Among the records below, find the lines containing "dsimp" and state only how many there are.
Material for the task section start
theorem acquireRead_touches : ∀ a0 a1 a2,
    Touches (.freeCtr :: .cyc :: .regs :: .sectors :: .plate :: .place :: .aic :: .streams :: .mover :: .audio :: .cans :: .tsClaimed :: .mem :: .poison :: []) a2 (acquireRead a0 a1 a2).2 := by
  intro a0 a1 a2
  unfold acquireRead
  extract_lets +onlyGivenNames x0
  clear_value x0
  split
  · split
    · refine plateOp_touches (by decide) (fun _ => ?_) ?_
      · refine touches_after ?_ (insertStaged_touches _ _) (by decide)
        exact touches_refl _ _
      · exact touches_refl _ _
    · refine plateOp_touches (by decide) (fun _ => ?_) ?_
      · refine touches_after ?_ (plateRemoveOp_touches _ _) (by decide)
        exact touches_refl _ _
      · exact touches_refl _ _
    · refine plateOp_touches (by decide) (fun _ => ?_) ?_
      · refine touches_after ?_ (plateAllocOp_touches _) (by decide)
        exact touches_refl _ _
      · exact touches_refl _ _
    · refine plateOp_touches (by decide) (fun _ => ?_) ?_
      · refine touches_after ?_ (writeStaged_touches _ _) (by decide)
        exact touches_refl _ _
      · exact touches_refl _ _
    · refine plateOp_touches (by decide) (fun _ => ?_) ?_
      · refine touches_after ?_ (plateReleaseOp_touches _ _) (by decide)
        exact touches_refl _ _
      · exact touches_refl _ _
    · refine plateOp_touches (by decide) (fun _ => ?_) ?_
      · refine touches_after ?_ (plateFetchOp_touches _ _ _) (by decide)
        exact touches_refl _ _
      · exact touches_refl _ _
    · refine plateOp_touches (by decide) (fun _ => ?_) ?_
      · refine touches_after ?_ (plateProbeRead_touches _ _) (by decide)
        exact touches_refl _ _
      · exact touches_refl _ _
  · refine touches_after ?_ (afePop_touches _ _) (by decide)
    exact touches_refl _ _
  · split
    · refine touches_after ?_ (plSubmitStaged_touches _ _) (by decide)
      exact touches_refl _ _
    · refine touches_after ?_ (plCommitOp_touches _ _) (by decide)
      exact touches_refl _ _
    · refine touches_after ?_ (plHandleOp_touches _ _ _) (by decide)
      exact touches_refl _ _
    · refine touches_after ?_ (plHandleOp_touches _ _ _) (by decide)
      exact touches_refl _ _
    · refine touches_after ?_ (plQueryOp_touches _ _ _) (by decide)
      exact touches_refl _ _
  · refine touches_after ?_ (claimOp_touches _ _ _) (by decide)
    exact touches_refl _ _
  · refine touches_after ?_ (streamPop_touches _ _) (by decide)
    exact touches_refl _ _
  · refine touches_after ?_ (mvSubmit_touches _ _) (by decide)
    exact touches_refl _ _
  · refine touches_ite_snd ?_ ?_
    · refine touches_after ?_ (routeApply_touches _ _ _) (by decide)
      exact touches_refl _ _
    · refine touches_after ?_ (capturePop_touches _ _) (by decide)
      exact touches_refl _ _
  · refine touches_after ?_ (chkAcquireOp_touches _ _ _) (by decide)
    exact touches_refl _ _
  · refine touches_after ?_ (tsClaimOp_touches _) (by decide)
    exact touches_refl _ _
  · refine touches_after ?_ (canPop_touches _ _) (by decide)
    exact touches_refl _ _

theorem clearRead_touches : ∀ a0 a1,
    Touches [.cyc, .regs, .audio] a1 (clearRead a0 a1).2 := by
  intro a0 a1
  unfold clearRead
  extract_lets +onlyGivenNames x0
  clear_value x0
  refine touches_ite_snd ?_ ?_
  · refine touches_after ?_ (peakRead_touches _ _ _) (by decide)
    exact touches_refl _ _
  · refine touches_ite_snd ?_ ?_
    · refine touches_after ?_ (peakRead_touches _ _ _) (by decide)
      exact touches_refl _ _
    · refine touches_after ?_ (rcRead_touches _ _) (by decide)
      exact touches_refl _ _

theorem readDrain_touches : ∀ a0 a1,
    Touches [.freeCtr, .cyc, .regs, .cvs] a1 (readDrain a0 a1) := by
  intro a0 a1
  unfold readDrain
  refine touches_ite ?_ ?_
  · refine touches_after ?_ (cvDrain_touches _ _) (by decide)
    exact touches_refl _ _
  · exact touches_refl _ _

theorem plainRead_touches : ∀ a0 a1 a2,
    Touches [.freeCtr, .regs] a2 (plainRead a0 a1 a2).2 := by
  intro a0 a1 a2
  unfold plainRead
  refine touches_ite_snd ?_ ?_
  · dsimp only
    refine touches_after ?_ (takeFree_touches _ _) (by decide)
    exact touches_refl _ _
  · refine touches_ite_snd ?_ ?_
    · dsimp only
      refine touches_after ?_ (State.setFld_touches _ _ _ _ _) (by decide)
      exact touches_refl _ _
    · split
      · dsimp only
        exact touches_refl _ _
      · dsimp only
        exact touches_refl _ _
Material for the task section end
▶ Result:
4